The UK government has finally succeeded in getting its so-called “Snooper’s Charter” into law. The Investigatory Powers (IP) Act received royal assent in November and comes into force soon.
In short, it means the intelligence services, the police and other government bodies (including the tax man) can delve into how we all use the internet. ISPs must log the websites visited by internet users in the past year, devices can be hacked and there will be limits on encryption.
The new law even allows the Home Office to build a search engine (the “request filter”), that authorities can use to find interesting data kept by those ISPs.
Finally, entire chapters of the IPA concern new “bulk warrant” powers, that will permit authorities to collect and analyse online activity and phone records on a “bulk” basis.
Those who argue that monitoring individuals’ internet behaviour in this way is essential to keep us all safe are missing the point. Sit down, strap in and wait for the accusations to come flying in.
People have been sent to jail for a Tweet taken out of context or Facebook posts about a big night out getting someone fired – how long until we send someone to jail because their browsing history was taken out of context?
The collection of data in itself is not necessarily a bad thing, so long as people have a level of comprehension about who is collecting what and importantly, remain in ultimate control of their personal data to reduce the potential for misuse.
Mistakes that arise through misuse of personal data are already well illustrated by the marketing and advertising industry, where assumptions about a consumer’s interests or intent are made without context, leading to irrelevant and disruptive content interfering with a consumer’s online experience.
These assumptions are often derived from the same type of data that the Snooper’s Charter now enables the collection of.
As with the advertising industry, a glance at someone’s browsing history might disclose which sites they have visited, when and to some extent why. What it cannot always do is reveal the context or someone’s intention behind their behaviour.
For example, ‘I might have looked at a particular product online or visited a tourism website, but this does not mean I wanted to buy the item or take a holiday in that location and so, being bombarded with advertising for this will only serve to irritate me rather than trigger a buying response’.
Giving authorities the power to effectively log someone’s digital behaviour and then analyse their internet history without having a user’s permission or a proper understanding of their reasons is fraught with danger and risks damaging public trust.
It goes without saying that as awareness of the snooping law grows, the very people the legislation is designed to catch will go further underground, making more use of virtual private networks (VPNs), encryption and dark web browsing.
For the casual browser though, this creates an interesting philosophical debate. Using data collected under the new law, it stands to reason that a person could be arrested on suspicion of criminal activity and that the authorities could have obtained and analysed a person’s data – making the arrest on the assumption of intent, derived from the inaccurately modelled data – before the individual has even been able to avail themselves of legal advice.

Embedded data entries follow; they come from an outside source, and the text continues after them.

theorem State.confirmed_keepsWork (p : Nat) (j : Job) (s : State) (t : Fin 16) :
    (s.confirmed p j).KeepsWork t ↔ (s.lessBuffer j.buf).KeepsWork t := by
  have hgone := (addDone j.owner j.count s).jobGone_keepsWork (.pageWrite p) j t
  have hsame : (s.confirmed p j).KeepsWork t ↔ ((addDone j.owner j.count s).jobGone (.pageWrite p) j).KeepsWork t := by
    unfold State.confirmed State.KeepsWork
    rw [(activityRequest_frame _).2.1, (activityRequest_frame _).2.2.2.2.1, (activityRequest_frame _).2.2.2.2.2.2.1]
  exact hsame.trans hgone

theorem State.confirmed_txn? {s : State} {j : Job} {x : Txn} (hx : s.txn? j.owner = some x) (p : Nat) :
    ∃ w, (s.confirmed p j).txn? j.owner = some w ∧ w.requested = x.requested ∧ w.transfer = x.transfer ∧
      w.done = x.done + j.count ∧ w.failure = x.failure ∧ w.phase = x.phase ∧ w.outcome = x.outcome := by
  obtain ⟨w, hw, hwx⟩ := txn?_of_unmarked (s.confirmed_spec p j).2.2.1 (addDone_txn? j.owner j.count hx)
  obtain ⟨-, -, hrequested, htransfer, hdone, hfailure, hphase, houtcome⟩ := Txn.fields_of_unmarkedPart hwx
  exact ⟨w, hw, hrequested, htransfer, hdone, hfailure, hphase, houtcome⟩

theorem State.OthersKept.confirmed (p : Nat) (j : Job) (s : State) : s.OthersKept (s.confirmed p j) j.owner :=
  (State.OthersKept.addDone j.owner j.count s).trans (.of_unmarked (s.confirmed_spec p j).2.2.1 _)

theorem Terms.confirmed (p : Nat) (j : Job) (s : State) : Terms s (s.confirmed p j) :=
  (Terms.addDone j.owner j.count s).trans (.of_unmarked (s.confirmed_spec p j).2.2.1)

theorem State.confirmed_marks (p : Nat) (j : Job) (s : State) : ∀ z ∈ (s.confirmed p j).txns, z.marks j.buf = false := by
  unfold State.confirmed
  rw [(activityRequest_frame _).2.2.1]
  exact State.jobGone_marks p j _

/-- The SYNCs that a confirmed page write lets go are asked for (R75, R76). -/
theorem settle_confirmed_syncsAsked {s u : State} (htxns : u.txns = s.txns) (hmedia : u.dli.media = s.dli.media) (htags : s.TagsOk)
    (p : Nat) (j : Job) : s.SyncsAsked (settle (progress j.owner (u.confirmed p j))) j.buf := by
  have htags' : (addDone j.owner j.count u).TagsOk := (Terms.addDone j.owner j.count u).tags (by rwa [State.TagsOk, htxns])
  have hdli := (u.confirmed_spec p j).2.2.2
  have hmedia' : (progress j.owner (u.confirmed p j)).dli.media = s.dli.media := by
    rw [(progress_frame _ _).2.2.2.2.2.1, hdli, ((addDone j.owner j.count u).jobGone_spec (.pageWrite p) j).2.2.2.2.2.2.2.1]
    exact hmedia
  refine .of_asked htxns ((settle_media _).trans hmedia') fun z hz hkind hactive m hmark hb hall => ?_
  have hz' : (if z.tag = j.owner then { z with done := z.done + j.count } else z) ∈ (addDone j.owner j.count u).txns :=
    List.mem_map.2 ⟨z, hz, rfl⟩
  have hfields : ∀ w, w = (if z.tag = j.owner then { z with done := z.done + j.count } else z) →
      w.tag = z.tag ∧ w.kind = z.kind ∧ w.phase = z.phase ∧ w.flushMark = z.flushMark := by
    rintro w rfl
    split <;> exact ⟨rfl, rfl, rfl, rfl⟩
  obtain ⟨w, hw⟩ : ∃ w, w = (if z.tag = j.owner then { z with done := z.done + j.count } else z) := ⟨_, rfl⟩
  obtain ⟨htag, hkind', hphase, hmark'⟩ := hfields w hw
  rw [← hw] at hz'
  have hasked := State.jobGone_syncAsked htags' p j hz' (hkind'.trans hkind) (hphase.trans hactive) (hmark'.trans hmark) hb hall
  rw [htag] at hasked
  have hsame : (progress j.owner (u.confirmed p j)).SyncAsked z.tag := by
    unfold State.SyncAsked State.Asked at hasked ⊢
    rwa [(progress_frame _ _).2.2.2.2.2.1, hdli]
  exact hsame.settle

/-! ## The next unit and the jobs held (R44, R47) -/

/-- What a buffer given to a record advances. -/
def Txn.given (x : Txn) : Fin 16 × Option Nat × Nat := (x.tag, x.nextUnit, x.jobsHeld)

/-- What the end of the job `j` makes of it (R44). -/
def Txn.released (j : Job) (x : Txn) : Fin 16 × Option Nat × Nat :=
  (x.tag, x.nextUnit, if j.abandoned = false ∧ x.tag = j.owner then x.jobsHeld - 1 else x.jobsHeld)

theorem updTxn_given {t : Fin 16} {f : Txn → Txn} (hf : ∀ x, (f x).given = x.given) (s : State) :
    (updTxn t f s).txns.map Txn.given = s.txns.map Txn.given := by
  rw [updTxn_txns, List.map_map]
  refine List.map_congr_left fun x _ => ?_
  simp only [Function.comp_apply]
  split
  · exact hf x
  · rfl

theorem progress_given (t : Fin 16) (s : State) : (progress t s).txns.map Txn.given = s.txns.map Txn.given := by
  have hdone : (setDone t s).txns.map Txn.given = s.txns.map Txn.given :=
    updTxn_given (f := fun x => { x with phase := .done, outcome := some x.finalOutcome }) (fun _ => rfl) s
  unfold progress
  split
  · rfl
  · split
    · split
      · exact hdone
      · rfl
    · split
      · rfl
      · exact hdone
    · rfl

theorem State.jobGone_given (op : DOp) (j : Job) (s : State) :
    (s.jobGone op j).txns.map Txn.given = s.txns.map (Txn.released j) := by
  have hended : (endJob j s).txns.map Txn.given = s.txns.map (Txn.released j) := by
    unfold endJob
    split
    next h => simp [Txn.released, h, Txn.given, dropJob]
    next h =>
      rw [releaseHeld, updTxn_txns, List.map_map]
      refine List.map_congr_left fun x _ => ?_
      by_cases hx : x.tag = j.owner <;> simp [Txn.given, Txn.released, hx, h]
  unfold State.jobGone
  split
  · rw [leaveMarks_txns, List.map_map]
    exact hended
  · exact hended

These inaccurate assumptions could be used to build a case against the accused without taking context or intent into account, and given that the data has already been obtained, no further warrant would be required.
The potential risk in this scenario is that you could well be accused and even prosecuted for simply browsing content on the internet in a certain sequence, or with a predetermined frequency – thus supposing your intent.
If arrested and charged, you might eventually be released, but a record or even the charge could remain on your personal record with potential implications impacting your ability to travel or which jobs you are eligible to apply for.
HM Revenue and Customs (HMRC) could decide to take a person to court whose browsing history revealed they had visited a website about tax evasion.
This test case could lead to an action against thousands of similar people who had no intention of defrauding the tax authorities but might have accessed a publicly available site with relevant information on how to.
The government claims the new powers are subject to strict safeguards but critics argue that the IP Act is one of the most extreme surveillance laws ever passed in a democracy.
So what is the alternative? How do we have our cake and eat it, so to say? Perhaps it could be that in future people will install their own personal firewalls so they have to give their permission whenever someone wants access to their data.
If they refuse, they might be breaking the law but at least they would have an opportunity to explain their intentions.
The trouble with the new law is it removes the person who created the data from the process, which could lead to wrong assumptions being made.
people.io has the vision to build that firewall; where data collection, ownership and control is built around the user, ensuring greater transparency and accountability.
Data is powerful and can be used for good and bad reasons.
Yet if someone’s personal information is to be collected by the authorities surely it is only fair that the person who generated it is aware of what is happening and able to correct any misinterpretation from the outset.
Relying on algorithms to interpret intention is how the advertising industry has got it so wrong and there is no reason to suppose that Government will be able to do any better unless they involve a person in the process.
N.B. The extreme surveillance measures that make up the ‘Snooper’s Charter’ are under threat since the European Court of Justice said the Act was illegal. The British Government are taking their case to the Court of Appeal.